▶ EXERCISE DATA
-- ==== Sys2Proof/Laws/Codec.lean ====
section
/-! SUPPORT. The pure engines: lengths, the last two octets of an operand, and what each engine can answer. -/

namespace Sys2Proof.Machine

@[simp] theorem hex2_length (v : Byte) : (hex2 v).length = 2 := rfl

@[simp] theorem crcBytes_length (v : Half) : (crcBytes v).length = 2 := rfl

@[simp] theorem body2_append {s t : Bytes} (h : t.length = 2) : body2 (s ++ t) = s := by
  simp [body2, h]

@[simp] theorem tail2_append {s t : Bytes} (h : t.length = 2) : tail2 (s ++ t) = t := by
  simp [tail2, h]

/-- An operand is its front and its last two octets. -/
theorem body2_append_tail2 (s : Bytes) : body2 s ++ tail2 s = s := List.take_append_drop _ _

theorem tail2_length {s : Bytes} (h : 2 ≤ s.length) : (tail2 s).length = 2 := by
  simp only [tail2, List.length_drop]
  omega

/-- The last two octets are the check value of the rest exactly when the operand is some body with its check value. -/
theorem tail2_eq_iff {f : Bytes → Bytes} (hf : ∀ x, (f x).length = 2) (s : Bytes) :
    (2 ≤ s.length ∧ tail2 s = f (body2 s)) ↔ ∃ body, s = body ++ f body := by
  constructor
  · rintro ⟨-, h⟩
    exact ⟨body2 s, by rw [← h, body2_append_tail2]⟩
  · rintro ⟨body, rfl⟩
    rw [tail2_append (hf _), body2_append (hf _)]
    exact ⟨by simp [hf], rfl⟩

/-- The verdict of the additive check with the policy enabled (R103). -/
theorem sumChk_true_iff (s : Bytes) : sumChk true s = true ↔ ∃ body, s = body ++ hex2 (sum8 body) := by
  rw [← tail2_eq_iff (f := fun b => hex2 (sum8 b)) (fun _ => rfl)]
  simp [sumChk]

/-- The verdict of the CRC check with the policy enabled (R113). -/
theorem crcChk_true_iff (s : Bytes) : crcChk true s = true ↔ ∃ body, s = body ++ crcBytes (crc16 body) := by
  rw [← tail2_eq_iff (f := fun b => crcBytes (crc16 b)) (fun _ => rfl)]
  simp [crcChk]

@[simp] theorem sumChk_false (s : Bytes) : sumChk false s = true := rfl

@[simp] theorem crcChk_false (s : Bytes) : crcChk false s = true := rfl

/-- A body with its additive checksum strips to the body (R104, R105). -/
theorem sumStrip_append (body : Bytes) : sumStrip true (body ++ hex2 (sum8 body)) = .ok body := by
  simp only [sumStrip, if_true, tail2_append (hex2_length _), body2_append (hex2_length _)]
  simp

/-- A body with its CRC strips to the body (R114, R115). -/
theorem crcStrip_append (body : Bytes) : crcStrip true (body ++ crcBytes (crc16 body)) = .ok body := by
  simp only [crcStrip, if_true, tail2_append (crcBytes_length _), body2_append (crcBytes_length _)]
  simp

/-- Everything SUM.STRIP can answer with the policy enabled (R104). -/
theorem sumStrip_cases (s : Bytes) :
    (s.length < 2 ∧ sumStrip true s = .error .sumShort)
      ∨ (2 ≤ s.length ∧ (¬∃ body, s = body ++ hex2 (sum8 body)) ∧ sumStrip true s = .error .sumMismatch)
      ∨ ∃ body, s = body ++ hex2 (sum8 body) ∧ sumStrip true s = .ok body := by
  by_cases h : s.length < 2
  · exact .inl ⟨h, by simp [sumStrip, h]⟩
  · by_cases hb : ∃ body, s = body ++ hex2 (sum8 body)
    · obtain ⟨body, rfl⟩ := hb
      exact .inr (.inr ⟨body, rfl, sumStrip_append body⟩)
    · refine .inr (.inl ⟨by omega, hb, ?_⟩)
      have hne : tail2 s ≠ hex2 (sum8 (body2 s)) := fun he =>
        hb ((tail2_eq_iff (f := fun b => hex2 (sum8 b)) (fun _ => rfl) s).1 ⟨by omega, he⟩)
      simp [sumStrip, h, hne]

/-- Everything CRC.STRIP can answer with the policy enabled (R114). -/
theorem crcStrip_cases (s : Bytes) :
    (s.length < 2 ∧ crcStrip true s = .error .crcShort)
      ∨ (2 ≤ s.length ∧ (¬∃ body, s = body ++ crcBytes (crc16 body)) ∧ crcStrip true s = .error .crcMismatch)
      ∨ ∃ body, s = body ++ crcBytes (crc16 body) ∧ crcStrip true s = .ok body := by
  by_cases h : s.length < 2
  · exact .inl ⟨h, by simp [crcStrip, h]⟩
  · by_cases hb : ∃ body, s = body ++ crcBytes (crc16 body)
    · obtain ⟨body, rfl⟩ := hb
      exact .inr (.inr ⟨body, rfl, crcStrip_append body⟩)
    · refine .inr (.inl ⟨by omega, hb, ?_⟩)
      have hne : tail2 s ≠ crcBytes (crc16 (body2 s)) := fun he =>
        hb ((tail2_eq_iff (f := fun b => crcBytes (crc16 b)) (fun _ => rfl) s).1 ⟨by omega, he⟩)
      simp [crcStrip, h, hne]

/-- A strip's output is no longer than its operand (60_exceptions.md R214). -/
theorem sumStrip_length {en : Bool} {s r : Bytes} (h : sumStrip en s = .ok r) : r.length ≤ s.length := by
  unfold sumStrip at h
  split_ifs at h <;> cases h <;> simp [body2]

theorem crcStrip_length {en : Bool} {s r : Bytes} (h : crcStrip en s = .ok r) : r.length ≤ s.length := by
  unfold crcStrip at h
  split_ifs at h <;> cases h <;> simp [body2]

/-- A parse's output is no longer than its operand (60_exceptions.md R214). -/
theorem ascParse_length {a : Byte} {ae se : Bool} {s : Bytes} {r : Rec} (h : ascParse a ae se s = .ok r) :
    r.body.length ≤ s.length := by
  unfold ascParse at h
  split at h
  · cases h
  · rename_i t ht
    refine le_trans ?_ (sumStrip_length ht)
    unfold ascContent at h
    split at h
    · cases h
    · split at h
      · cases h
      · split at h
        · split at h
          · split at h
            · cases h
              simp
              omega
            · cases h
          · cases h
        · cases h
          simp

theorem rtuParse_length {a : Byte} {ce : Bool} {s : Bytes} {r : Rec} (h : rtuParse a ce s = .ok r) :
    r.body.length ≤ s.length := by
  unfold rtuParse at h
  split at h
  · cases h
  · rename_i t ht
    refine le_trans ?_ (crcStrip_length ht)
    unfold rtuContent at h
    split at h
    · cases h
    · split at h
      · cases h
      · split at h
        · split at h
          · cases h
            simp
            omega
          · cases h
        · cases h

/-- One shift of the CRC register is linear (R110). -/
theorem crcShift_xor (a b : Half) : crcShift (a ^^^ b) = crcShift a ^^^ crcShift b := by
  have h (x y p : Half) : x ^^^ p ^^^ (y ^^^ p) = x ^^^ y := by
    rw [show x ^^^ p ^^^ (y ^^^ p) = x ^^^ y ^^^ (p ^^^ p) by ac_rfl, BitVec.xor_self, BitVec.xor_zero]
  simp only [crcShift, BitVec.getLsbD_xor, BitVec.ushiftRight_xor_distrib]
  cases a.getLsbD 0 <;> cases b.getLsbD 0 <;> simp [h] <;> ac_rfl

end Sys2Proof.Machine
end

▶ WHAT YOU NEED TO DO
Using the data above, restate word for word the lines from its opening line through the line that contains "(hex2 v).length = 2 := rfl", and no more.

▶ SOLUTION FOR THIS TASK
-- ==== Sys2Proof/Laws/Codec.lean ====
section
/-! SUPPORT. The pure engines: lengths, the last two octets of an operand, and what each engine can answer. -/

namespace Sys2Proof.Machine

@[simp] theorem hex2_length (v : Byte) : (hex2 v).length = 2 := rfl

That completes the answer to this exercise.